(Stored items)
<<<<

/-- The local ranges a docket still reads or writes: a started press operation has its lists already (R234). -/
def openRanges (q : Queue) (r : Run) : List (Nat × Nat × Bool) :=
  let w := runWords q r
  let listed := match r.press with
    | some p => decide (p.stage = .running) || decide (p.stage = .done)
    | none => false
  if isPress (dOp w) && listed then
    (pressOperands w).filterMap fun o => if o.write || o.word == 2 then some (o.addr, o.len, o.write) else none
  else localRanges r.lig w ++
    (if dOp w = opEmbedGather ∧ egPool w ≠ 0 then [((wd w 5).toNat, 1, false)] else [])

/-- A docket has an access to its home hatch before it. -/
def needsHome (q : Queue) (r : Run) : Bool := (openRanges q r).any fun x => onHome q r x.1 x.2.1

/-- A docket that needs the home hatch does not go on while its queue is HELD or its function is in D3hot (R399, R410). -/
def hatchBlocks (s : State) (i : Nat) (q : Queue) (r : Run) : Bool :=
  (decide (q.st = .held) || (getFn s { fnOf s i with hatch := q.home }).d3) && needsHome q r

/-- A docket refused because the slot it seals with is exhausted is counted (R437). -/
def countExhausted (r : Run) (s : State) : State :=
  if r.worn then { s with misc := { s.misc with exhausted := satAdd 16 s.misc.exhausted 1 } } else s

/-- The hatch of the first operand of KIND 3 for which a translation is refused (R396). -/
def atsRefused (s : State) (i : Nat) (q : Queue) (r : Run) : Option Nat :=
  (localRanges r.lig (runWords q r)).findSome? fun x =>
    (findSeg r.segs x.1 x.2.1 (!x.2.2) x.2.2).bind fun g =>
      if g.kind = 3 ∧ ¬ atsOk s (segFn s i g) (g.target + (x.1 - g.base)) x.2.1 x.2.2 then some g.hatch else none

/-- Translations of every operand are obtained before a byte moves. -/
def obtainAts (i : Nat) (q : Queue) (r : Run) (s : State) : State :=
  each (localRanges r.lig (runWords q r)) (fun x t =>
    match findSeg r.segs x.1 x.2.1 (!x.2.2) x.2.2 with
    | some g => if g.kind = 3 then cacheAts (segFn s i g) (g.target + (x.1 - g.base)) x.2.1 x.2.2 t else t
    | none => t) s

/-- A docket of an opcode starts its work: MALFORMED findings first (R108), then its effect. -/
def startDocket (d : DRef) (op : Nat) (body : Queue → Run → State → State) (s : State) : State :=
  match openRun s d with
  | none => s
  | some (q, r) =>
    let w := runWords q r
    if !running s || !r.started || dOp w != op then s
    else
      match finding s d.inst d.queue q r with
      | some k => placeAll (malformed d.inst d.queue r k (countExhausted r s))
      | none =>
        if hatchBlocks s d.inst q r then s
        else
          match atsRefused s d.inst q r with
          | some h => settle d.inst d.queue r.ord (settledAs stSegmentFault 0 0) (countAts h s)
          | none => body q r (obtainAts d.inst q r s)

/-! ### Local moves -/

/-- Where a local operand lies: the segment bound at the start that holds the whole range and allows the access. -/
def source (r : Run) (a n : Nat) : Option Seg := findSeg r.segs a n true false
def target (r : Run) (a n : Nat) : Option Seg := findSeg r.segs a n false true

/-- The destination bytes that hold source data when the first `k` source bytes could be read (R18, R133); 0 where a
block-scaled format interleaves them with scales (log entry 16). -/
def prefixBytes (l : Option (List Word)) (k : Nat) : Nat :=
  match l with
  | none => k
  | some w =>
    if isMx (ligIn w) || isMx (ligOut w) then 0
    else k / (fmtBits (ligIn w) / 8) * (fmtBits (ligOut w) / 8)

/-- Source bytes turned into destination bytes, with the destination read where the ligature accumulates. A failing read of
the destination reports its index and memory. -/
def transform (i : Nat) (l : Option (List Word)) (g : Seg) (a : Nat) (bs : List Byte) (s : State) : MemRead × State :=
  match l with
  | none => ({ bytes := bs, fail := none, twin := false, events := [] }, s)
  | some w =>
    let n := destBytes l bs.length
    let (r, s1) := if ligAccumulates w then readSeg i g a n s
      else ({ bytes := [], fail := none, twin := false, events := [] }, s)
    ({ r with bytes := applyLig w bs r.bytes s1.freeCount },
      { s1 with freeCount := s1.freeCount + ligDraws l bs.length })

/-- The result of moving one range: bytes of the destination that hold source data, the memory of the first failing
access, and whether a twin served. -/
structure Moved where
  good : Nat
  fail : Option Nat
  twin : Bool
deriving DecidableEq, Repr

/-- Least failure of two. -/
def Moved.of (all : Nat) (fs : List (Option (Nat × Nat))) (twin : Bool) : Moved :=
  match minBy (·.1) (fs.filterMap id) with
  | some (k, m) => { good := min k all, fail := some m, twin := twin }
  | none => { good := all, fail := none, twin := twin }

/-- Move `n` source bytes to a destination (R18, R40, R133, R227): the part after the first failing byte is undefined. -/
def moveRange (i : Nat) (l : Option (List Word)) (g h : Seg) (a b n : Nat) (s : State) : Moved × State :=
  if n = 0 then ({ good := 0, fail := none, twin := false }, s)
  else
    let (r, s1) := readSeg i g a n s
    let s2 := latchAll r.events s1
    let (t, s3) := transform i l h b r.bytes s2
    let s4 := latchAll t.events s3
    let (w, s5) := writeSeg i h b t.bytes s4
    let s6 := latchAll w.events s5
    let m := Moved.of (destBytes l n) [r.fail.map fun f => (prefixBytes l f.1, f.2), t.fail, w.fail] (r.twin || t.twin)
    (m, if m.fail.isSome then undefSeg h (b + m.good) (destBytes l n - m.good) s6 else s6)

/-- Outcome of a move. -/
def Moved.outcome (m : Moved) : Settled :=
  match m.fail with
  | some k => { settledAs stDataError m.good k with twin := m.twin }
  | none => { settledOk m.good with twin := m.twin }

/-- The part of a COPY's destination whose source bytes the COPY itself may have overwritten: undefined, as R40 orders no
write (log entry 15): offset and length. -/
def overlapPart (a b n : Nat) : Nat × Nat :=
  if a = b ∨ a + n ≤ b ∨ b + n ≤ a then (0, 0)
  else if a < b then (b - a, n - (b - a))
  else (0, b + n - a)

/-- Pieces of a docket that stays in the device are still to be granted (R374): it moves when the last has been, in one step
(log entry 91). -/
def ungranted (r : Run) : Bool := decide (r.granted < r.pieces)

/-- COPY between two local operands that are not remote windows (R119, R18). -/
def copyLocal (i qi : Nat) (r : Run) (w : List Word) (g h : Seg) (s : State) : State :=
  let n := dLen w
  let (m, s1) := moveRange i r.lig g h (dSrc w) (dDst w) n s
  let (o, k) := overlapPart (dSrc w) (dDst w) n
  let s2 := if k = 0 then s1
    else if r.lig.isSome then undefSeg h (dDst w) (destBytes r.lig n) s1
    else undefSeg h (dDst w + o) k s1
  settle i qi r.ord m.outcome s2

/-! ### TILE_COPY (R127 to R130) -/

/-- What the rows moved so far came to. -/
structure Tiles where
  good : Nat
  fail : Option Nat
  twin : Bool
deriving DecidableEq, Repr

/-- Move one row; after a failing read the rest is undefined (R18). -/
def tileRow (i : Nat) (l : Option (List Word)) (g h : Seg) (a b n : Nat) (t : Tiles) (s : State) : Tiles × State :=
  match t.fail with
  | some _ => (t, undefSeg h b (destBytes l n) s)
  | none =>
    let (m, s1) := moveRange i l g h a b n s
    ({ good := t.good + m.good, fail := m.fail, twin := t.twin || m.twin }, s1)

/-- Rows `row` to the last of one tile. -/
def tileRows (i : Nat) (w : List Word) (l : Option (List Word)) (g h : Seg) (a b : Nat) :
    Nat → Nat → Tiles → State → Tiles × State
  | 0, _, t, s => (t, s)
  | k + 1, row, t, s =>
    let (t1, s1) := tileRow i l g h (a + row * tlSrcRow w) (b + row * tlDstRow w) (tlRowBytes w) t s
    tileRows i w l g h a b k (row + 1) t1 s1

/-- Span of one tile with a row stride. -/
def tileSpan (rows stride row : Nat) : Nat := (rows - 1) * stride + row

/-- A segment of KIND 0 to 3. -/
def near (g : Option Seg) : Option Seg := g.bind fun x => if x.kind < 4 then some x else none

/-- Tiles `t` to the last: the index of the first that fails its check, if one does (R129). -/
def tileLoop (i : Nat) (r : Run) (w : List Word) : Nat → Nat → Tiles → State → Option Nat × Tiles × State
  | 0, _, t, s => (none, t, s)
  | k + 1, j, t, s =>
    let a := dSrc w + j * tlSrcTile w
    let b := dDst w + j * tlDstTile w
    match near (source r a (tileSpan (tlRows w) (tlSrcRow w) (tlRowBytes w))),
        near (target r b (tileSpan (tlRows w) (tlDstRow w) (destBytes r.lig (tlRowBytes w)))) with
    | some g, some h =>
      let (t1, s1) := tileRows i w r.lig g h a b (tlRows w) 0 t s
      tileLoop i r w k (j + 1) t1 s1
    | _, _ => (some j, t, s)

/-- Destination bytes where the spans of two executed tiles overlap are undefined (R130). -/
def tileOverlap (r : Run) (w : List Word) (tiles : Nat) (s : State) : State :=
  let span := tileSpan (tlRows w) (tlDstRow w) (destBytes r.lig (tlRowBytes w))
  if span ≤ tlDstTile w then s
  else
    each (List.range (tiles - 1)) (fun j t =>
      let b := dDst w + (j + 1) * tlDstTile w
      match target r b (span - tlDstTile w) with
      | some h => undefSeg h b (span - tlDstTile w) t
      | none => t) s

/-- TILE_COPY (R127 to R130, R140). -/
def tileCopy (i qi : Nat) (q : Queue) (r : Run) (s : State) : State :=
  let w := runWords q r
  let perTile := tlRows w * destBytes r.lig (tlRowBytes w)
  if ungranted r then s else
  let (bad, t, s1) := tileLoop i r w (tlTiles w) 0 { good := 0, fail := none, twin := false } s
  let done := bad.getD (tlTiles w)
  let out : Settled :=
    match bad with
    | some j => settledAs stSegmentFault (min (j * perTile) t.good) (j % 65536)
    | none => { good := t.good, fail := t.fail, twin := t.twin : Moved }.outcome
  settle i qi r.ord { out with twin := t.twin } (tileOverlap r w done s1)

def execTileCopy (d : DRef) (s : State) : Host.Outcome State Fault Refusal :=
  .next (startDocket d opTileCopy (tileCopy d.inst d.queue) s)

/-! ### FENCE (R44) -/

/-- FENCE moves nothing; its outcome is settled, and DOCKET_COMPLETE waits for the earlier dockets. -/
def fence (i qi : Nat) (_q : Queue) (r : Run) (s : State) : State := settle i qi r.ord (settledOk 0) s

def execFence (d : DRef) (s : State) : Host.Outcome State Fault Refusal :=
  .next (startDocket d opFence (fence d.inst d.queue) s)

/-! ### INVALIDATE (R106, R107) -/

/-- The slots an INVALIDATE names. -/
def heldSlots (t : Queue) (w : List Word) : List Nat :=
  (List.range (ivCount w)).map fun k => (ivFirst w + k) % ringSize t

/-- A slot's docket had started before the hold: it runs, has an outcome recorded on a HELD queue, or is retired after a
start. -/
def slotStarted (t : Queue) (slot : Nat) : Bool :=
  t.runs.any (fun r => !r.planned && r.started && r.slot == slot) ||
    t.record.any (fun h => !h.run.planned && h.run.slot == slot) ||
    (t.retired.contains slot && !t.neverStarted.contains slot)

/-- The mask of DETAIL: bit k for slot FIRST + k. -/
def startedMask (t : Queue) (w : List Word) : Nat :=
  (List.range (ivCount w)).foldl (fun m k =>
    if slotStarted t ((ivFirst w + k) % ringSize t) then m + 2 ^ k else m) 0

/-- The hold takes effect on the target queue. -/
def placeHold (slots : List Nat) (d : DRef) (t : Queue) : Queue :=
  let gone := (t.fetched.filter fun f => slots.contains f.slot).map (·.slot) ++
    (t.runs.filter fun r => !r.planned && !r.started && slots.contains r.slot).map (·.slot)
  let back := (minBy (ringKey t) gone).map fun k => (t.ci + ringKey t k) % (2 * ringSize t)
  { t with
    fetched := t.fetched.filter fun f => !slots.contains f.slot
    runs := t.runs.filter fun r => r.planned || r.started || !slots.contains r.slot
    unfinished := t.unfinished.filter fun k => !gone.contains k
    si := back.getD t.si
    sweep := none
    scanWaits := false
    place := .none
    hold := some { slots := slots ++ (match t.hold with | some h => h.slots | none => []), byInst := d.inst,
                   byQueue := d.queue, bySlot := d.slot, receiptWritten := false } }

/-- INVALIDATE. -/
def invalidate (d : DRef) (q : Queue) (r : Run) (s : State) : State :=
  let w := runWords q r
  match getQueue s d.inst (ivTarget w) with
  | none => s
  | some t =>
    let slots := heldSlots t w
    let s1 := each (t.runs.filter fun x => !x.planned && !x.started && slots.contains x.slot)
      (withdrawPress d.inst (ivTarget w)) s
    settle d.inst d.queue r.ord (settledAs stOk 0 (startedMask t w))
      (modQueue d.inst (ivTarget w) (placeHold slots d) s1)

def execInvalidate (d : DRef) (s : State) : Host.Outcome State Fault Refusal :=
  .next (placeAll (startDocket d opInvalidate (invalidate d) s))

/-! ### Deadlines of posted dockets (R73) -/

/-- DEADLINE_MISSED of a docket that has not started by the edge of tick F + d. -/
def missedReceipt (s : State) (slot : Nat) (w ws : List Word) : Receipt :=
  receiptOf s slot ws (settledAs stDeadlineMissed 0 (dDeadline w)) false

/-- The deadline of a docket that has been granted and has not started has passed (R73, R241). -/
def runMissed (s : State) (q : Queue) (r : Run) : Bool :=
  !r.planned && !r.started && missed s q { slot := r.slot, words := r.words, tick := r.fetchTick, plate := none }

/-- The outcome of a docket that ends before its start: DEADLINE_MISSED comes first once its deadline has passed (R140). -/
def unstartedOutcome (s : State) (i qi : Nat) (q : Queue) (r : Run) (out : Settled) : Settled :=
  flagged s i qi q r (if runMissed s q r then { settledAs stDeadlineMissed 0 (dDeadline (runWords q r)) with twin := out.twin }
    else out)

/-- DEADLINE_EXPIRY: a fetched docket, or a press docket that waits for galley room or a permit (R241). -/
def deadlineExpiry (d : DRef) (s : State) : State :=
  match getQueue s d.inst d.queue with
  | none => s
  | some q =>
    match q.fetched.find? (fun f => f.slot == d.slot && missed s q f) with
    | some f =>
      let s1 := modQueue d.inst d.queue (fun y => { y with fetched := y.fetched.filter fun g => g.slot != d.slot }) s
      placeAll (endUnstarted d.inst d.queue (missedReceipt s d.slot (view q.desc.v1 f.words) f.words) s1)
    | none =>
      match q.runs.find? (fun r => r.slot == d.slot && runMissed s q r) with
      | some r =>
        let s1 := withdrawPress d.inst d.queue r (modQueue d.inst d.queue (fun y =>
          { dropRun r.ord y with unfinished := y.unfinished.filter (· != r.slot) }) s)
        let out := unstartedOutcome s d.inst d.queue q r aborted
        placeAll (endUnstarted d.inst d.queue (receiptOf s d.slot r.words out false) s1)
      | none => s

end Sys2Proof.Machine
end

>>>>
<<<<

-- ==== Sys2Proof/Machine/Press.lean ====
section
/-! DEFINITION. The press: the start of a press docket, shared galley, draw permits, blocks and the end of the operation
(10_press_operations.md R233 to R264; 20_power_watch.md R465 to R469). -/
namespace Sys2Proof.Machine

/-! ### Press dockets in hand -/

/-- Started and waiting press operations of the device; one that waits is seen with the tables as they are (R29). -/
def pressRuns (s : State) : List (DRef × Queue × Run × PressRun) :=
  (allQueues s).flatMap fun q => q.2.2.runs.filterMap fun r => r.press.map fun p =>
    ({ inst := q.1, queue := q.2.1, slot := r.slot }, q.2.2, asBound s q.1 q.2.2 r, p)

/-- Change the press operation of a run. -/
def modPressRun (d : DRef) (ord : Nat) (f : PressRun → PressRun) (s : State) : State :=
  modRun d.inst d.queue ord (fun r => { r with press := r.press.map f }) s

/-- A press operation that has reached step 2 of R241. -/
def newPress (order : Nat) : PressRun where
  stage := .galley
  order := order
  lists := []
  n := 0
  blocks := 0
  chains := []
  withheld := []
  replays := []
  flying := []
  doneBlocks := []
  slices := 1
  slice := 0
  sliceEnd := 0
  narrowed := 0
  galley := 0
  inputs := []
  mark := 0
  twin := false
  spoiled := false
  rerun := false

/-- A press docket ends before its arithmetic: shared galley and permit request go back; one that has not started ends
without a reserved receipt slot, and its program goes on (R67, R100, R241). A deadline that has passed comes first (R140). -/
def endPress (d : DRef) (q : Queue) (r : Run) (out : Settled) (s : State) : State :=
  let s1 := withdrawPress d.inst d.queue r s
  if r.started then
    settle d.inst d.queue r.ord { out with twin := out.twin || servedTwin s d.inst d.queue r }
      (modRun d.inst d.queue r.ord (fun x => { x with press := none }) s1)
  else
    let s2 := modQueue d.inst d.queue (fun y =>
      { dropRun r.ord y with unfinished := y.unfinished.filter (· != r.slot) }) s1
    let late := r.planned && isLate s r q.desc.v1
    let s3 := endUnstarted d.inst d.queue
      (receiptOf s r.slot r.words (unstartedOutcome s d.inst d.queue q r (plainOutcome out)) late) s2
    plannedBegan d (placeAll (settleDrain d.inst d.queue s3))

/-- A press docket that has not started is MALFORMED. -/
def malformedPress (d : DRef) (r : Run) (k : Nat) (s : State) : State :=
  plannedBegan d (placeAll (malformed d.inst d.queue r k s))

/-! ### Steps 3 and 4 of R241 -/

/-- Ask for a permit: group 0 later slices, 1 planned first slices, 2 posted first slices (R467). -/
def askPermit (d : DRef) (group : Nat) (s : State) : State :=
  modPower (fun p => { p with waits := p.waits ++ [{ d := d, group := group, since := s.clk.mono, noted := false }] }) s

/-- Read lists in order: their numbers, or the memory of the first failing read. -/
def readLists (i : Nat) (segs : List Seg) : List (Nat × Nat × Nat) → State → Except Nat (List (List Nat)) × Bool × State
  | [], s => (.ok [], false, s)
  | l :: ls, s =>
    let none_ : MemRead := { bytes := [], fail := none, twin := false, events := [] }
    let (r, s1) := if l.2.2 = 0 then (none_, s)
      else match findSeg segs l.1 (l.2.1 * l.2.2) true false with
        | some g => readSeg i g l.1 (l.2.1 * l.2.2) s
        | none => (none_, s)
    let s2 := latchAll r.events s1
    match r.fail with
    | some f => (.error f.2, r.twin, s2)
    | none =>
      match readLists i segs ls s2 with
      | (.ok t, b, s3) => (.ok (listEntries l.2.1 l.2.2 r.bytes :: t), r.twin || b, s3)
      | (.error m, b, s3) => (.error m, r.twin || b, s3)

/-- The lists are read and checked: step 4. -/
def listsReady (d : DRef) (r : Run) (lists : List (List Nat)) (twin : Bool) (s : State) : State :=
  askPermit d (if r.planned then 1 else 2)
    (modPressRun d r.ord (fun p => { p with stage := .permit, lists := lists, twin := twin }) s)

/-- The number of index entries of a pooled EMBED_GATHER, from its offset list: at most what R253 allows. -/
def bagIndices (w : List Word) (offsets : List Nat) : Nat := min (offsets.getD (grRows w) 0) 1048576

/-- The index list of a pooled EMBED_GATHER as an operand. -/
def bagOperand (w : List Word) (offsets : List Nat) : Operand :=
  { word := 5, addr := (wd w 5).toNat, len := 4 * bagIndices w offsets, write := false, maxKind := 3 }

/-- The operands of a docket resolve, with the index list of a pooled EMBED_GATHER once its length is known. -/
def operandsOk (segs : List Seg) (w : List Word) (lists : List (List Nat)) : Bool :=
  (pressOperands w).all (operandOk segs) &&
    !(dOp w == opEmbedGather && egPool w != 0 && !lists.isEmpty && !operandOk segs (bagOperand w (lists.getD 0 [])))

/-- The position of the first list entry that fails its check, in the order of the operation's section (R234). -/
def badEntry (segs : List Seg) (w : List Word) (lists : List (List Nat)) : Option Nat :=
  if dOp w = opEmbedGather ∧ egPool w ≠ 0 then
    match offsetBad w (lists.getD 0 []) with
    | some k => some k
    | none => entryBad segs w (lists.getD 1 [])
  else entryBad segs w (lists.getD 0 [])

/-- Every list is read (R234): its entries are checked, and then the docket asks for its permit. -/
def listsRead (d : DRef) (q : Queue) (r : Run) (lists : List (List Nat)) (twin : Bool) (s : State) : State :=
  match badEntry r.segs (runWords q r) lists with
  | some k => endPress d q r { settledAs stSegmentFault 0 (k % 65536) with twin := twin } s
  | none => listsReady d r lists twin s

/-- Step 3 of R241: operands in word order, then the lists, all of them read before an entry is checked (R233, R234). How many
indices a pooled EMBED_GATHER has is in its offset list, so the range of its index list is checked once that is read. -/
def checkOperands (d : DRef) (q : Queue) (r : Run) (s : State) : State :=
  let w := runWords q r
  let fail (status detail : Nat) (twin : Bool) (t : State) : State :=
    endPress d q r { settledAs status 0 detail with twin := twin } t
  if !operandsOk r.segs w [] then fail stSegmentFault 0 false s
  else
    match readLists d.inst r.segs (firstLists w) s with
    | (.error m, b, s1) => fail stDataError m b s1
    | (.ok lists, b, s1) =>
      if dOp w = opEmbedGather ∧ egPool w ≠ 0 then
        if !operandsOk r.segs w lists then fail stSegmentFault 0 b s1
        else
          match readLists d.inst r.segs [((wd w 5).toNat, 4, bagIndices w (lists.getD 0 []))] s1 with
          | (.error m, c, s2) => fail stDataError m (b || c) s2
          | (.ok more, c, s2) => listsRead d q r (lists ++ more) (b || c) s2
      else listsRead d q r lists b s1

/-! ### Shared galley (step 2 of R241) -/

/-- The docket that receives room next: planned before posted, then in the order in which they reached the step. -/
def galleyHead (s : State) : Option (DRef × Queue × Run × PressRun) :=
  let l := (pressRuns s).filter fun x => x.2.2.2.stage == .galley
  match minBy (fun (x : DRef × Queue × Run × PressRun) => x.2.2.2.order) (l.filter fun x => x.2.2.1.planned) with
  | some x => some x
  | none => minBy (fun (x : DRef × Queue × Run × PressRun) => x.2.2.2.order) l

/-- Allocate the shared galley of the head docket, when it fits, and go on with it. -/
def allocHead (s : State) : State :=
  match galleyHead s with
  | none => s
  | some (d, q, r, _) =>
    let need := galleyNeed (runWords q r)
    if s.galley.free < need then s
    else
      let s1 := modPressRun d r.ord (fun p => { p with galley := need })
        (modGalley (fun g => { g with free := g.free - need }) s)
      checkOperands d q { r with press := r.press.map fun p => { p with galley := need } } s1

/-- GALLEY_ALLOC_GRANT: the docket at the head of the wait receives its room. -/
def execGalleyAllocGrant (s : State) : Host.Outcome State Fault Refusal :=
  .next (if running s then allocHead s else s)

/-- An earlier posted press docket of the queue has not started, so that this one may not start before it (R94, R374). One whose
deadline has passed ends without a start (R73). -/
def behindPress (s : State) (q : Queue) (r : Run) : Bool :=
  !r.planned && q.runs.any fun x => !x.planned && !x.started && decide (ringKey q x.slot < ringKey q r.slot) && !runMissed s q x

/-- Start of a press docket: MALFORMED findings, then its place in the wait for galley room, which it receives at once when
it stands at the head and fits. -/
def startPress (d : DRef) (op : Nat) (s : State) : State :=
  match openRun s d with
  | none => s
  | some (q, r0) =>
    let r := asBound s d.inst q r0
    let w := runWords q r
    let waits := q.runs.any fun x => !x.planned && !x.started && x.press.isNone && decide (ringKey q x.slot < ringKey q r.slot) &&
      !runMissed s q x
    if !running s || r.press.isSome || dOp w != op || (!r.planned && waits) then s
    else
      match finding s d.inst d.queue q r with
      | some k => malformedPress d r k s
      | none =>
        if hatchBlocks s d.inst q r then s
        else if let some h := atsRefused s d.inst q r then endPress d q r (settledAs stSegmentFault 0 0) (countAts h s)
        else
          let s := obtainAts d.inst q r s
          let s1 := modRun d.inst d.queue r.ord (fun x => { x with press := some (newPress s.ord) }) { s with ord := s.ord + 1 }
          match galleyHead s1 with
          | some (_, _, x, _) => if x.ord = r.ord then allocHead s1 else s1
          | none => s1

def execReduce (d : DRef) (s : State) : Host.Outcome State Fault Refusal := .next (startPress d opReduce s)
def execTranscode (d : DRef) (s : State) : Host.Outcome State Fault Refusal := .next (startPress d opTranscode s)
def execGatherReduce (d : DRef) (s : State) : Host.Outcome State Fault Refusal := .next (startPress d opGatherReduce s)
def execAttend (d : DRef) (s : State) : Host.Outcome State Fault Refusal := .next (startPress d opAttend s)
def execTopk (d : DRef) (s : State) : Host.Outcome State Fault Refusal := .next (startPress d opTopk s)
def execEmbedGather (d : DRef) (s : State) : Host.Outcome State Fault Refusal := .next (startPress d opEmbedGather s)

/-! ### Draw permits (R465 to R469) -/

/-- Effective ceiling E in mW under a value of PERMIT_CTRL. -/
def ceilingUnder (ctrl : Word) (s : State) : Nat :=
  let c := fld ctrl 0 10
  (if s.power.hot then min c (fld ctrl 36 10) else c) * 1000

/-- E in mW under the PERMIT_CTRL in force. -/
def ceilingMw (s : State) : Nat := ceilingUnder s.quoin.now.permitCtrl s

>>>>

=== Work required ===
Your answer should be the exact lines above from the one with "R40 orders no" through the one with "one tile. -/", both included, and nothing besides.

=== Reply to the task ===
/-- The part of a COPY's destination whose source bytes the COPY itself may have overwritten: undefined, as R40 orders no
write (log entry 15): offset and length. -/
def overlapPart (a b n : Nat) : Nat × Nat :=
  if a = b ∨ a + n ≤ b ∨ b + n ≤ a then (0, 0)
  else if a < b then (b - a, n - (b - a))
  else (0, b + n - a)

/-- Pieces of a docket that stays in the device are still to be granted (R374): it moves when the last has been, in one step
(log entry 91). -/
def ungranted (r : Run) : Bool := decide (r.granted < r.pieces)

/-- COPY between two local operands that are not remote windows (R119, R18). -/
def copyLocal (i qi : Nat) (r : Run) (w : List Word) (g h : Seg) (s : State) : State :=
  let n := dLen w
  let (m, s1) := moveRange i r.lig g h (dSrc w) (dDst w) n s
  let (o, k) := overlapPart (dSrc w) (dDst w) n
  let s2 := if k = 0 then s1
    else if r.lig.isSome then undefSeg h (dDst w) (destBytes r.lig n) s1
    else undefSeg h (dDst w + o) k s1
  settle i qi r.ord m.outcome s2

/-! ### TILE_COPY (R127 to R130) -/

/-- What the rows moved so far came to. -/
structure Tiles where
  good : Nat
  fail : Option Nat
  twin : Bool
deriving DecidableEq, Repr

/-- Move one row; after a failing read the rest is undefined (R18). -/
def tileRow (i : Nat) (l : Option (List Word)) (g h : Seg) (a b n : Nat) (t : Tiles) (s : State) : Tiles × State :=
  match t.fail with
  | some _ => (t, undefSeg h b (destBytes l n) s)
  | none =>
    let (m, s1) := moveRange i l g h a b n s
    ({ good := t.good + m.good, fail := m.fail, twin := t.twin || m.twin }, s1)

/-- Rows `row` to the last of one tile. -/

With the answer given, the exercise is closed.